- Requirement -
In the entries that follow, the lines from the one with "let s := (((s.setOd" through the one with "(spec/16 R574). -/" are the ones to write out, exactly and with both ends included. Nothing else should appear.
######
-- ==== Sys2Proof/Machine/Boot.lean ====
section
/-!
DEFINITION. Power-up, reset and the cold boot (spec/16 R570 to R584, spec/06 R222 to R226, R247 to R250, R260, spec/05 R214,
R215, spec/15 R550, R560, R561, spec/17 R611, R612, R621).
-/

namespace Sys2Proof.Machine

/-! ## VAUX and PART_RESET_N (spec/13 R519, spec/16 R574, R580) -/

/-- Everything but flash and fuses is lost with VAUX (spec/13 R519); the lands that the part drove fall to their pulls. -/
def Part.off (s : Part) : Part :=
  if !s.power.vaux then s else
  let s := (s.setCoreEn false).setMainPG false
  { Part.reset with
    ports := (s.ports.filter fun e => !e.2.perst).map fun e => (e.1, { PortState.zero with perst := false })
    power := { PowerState.zero with vaux := false }
    flash := s.flash
    out := s.out
    freeCtr := s.freeCtr }

/-- A cold boot starts (spec/16 R574): the straps are sampled, the always-on domains run, the main input starts by itself.
`source` is 0 for VAUX, 1 for PART_RESET_N. -/
def Part.on (s : Part) (source straps : Nat) : Part :=
  if s.power.vaux && s.od0 .bootState != 1 then s else
  let s : Part := { s with
    power := { s.power with vaux := true, strapMain := bits straps 0 2, strapBr := bits straps 2 2, strapI3c := bits straps 4 3 }
    boot := { s.boot with bootStart := s.now } }
  let s := (((s.setOd .bootSource 0 source).setOd .timeState 0 0).setOd .aonPllLocked 0 1).logEv 0x1901 source 0
  (s.stageEnd 1 2).retiredStay

/-- VAUX_RISE (spec/16 R574). -/
def execVauxRise (straps : BitVec 8) (s : State) : Host.Outcome State Fault Refusal := s.run fun s => s.on 0 straps.toNat

/-- VAUX_FALL (spec/13 R519). -/
def execVauxFall (s : State) : Host.Outcome State Fault Refusal := s.run fun s => s.off

/-- PART_RESET_ASSERT (spec/16 R580): the effect of VAUX falling. -/
def execPartResetAssert (s : State) : Host.Outcome State Fault Refusal := s.run fun s => s.off

/-- PART_RESET_RELEASE (spec/16 R580): the effect of VAUX rising. -/
def execPartResetRelease (straps : BitVec 8) (s : State) : Host.Outcome State Fault Refusal := s.run fun s => s.on 1 straps.toNat

/-! ## CORE_PG (spec/16 R574, spec/17 R611, R612, R621) -/

/-- The cold boot stands in a stage and goes on: the part has not failed. -/
def Part.booting (s : Part) (stage : Nat) : Bool :=
  s.od0 .bootState == stage && s.od0 .partFailed == 0 && !s.boot.pav0Lost

/-- The retired pavilions of the wear record stay gated, their links DISABLED (spec/01 R28, R29). -/
def Part.keepRetired (s : Part) : Part :=
  iter (allPavs.filter fun p => bit s.flash.retired p) s fun s p =>
    if s.pstate p = 5 then s else
    (((s.setOd .pavilionState p 4).setOd .pavilionPowerState p 2).pavPortsIdle p).disableLinks p

/-- CORE_PG_RISE (spec/16 R574): the root PLLs lock, the promenade trains; a pavilion whose PLL does not lock fails (spec/13
R499). -/
def execCorePgRise (locked : BitVec 8) (s : State) : Host.Outcome State Fault Refusal :=
  s.run fun s =>
    if !s.booting 3 || !s.power.coreEn || s.power.corePG then s else
    let s : Part := { s with power := { s.power with corePG := true, coreFails := 0 } }
    let s := iter allPavs s fun s p => s.setOd .pllLocked p (b2n (bit locked.toNat p))
    let s := (iter (List.range 28) s fun s n => s.setOd .linkState n 1).keepRetired
    iter (allPavs.filter fun p => !bit locked.toNat p) s fun s p =>
      let s := s.failPavilion p 4
      if p = 0 then s.losePavilion0 else s

/-- CORE_PG_BOOT_TIMEOUT (spec/17 R611): three failures keep CORE_EN low. -/
def execCorePgBootTimeout (s : State) : Host.Outcome State Fault Refusal :=
  s.run fun s =>
    if !s.booting 3 || !s.power.coreEn || s.power.corePG then s else
    let n := s.power.coreFails + 1
    let s : Part := { s with power := { s.power with coreFails := n, coreWait := decide (n < 3) } }
    (s.setCoreEn false).logEv 0x1A02 n 0

/-- CORE_PG_FALL (spec/17 R612): with MAIN_PG high; the cold boot from stage 3 comes after 1 s. -/
def execCorePgFall (s : State) : Host.Outcome State Fault Refusal :=
  s.run fun s =>
    if !s.power.corePG || !s.power.coreEn || !s.power.mainPG then s else
    let s := s.corePowerLost.logEv 0x1A02 0 0
    { s with power := { s.power with coreWait := true } }

/-- CORE_EN_RETRY_WAIT_END (spec/17 R611, R612): CORE_EN again. -/
def execCoreEnRetryWaitEnd (s : State) : Host.Outcome State Fault Refusal :=
  s.run fun s =>
    if !s.power.coreWait then s else
    let s : Part := { s with power := { s.power with coreWait := false } }
    if s.od0 .bootState = 3 && s.power.mainPG && s.power.thermtrip then s.setCoreEn true else s.coreStart

/-- THERMAL_TRIP (spec/17 R621): THERMTRIP_N low and CORE_EN deasserted until a cold power cycle. -/
def execThermalTrip (s : State) : Host.Outcome State Fault Refusal :=
  s.run fun s =>
    if !s.power.corePG || !s.power.thermtrip then s else
    let s := s.corePowerLost.logEv 0x1A01 0 0
    ({ s with power := { s.power with thermtrip := false, coreWait := false } } : Part).emit (.pin 2 0)

/-- SELF_TEST_DONE (spec/16 R577, R578): `gate` says whether the gatehouse of pavilion 0 passed. -/
def execSelfTestDone (p : Pav) (pass gate : Bool) (s : State) : Host.Outcome State Fault Refusal :=
  s.run fun s =>
    if !s.booting 3 || !s.power.corePG || s.boot.tested.contains p.val then s
    else if p.val = 0 && !gate then s.losePavilion0
    else if p.val = 0 && !pass then (s.failPavilion 0 4).failPart 2
    else
      let s := if pass then s else s.failPavilion p 4
      let s : Part := { s with boot := { s.boot with tested := s.boot.tested ++ [p.val] } }
      if allPavs.all s.boot.tested.contains then s.stageEnd 3 4 else s

/-! ## Firmware images (spec/16 R582 to R584) -/

/-- The header of a firmware image (spec/16 R582). -/
structure ImageHeader where
  format     : Nat
  keyIndex   : Nat
  svn        : Nat
  length     : Nat
  magic      : Nat
  bodyDigest : Nat
  keyX       : Nat
  keyY       : Nat
  sigR       : Nat
  sigS       : Nat
  deriving DecidableEq, Repr

/-- Read a header's 256 bytes; the public key and the signature are big-endian (spec/16 R582). -/
def readHeader (x : Nat) : ImageHeader :=
  let be (at_ : Nat) : Nat := ofBytesBE (toBytes 48 (bits x (8 * at_) 384))
  ⟨bits x 0 8, bits x 24 8, bits x 32 32, bits x 64 32, bits x 96 32, bits x 128 384, be 64, be 112, be 160, be 208⟩

/-- MAGIC, FORMAT and LENGTH of a header are those of an image (spec/16 R582, R583). -/
def ImageHeader.sound (h : ImageHeader) : Bool :=
  h.magic == 0x46385A47 && h.format == 1 && decide (1 ≤ h.length) && decide (h.length ≤ 50331392)

/-- The header in an image slot: that of the image received into it, or what the ROM reads there (log entry 213). -/
def Part.slotHeader (s : Part) (x : Nat) (c : ImageCheck) : ImageHeader :=
  let held := s.flash.heads.get 0 x
  readHeader (if held = 0 then c.header.toNat else held)

/-- The check of an image slot (spec/16 R583): the reason of the first check that fails, 0 for none. A slot that is erased has
no header, a partly written one not the body of its digest. -/
def Part.slotCheck (s : Part) (x : Nat) (c : ImageCheck) : Nat :=
  let mark := s.flash.slots.get 0 x
  let h := s.slotHeader x c
  if !c.flashOk then 6
  else if mark = 1 || !h.sound then 1
  else if 3 < h.keyIndex || bit s.flash.revoked h.keyIndex || !c.keyHashOk then 2
  else if !c.signatureOk then 3
  else if h.svn < s.flash.svnFuse then 4
  else if mark = 2 || !c.digestOk then 5
  else 0

/-- The slot that the ROM checks now: the one BOOT_SLOT_NEXT names, then the other. -/
def Part.slotNow (s : Part) : Nat := if s.boot.second then 1 - s.flash.slotNext else s.flash.slotNext

/-- The first slot accepted runs, and the host ports are released (spec/16 R575, R584). -/
def Part.acceptImage (s : Part) (x : Nat) (h : ImageCheck) : Part :=
  let head := s.slotHeader x h
  let s := ((((s.setOd .bootSlotActive 0 x).setOd .fwMeasurement 0 h.measurement).setOd .fwSvnImage 0 head.svn).setOd
    .fwKeyIndex 0 head.keyIndex).setOd .dictVersion 0 h.dictVersion
  let s : Part := { s with boot := { s.boot with measured := h.measurement, version := h.version } }
  iter (allPavs.filter fun p => s.pstate p == 0) (s.stageEnd 4 6) fun s p => s.pavPortsOn p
######
- Output of the exercise -
  let s := (((s.setOd .bootSource 0 source).setOd .timeState 0 0).setOd .aonPllLocked 0 1).logEv 0x1901 source 0
  (s.stageEnd 1 2).retiredStay

/-- VAUX_RISE (spec/16 R574). -/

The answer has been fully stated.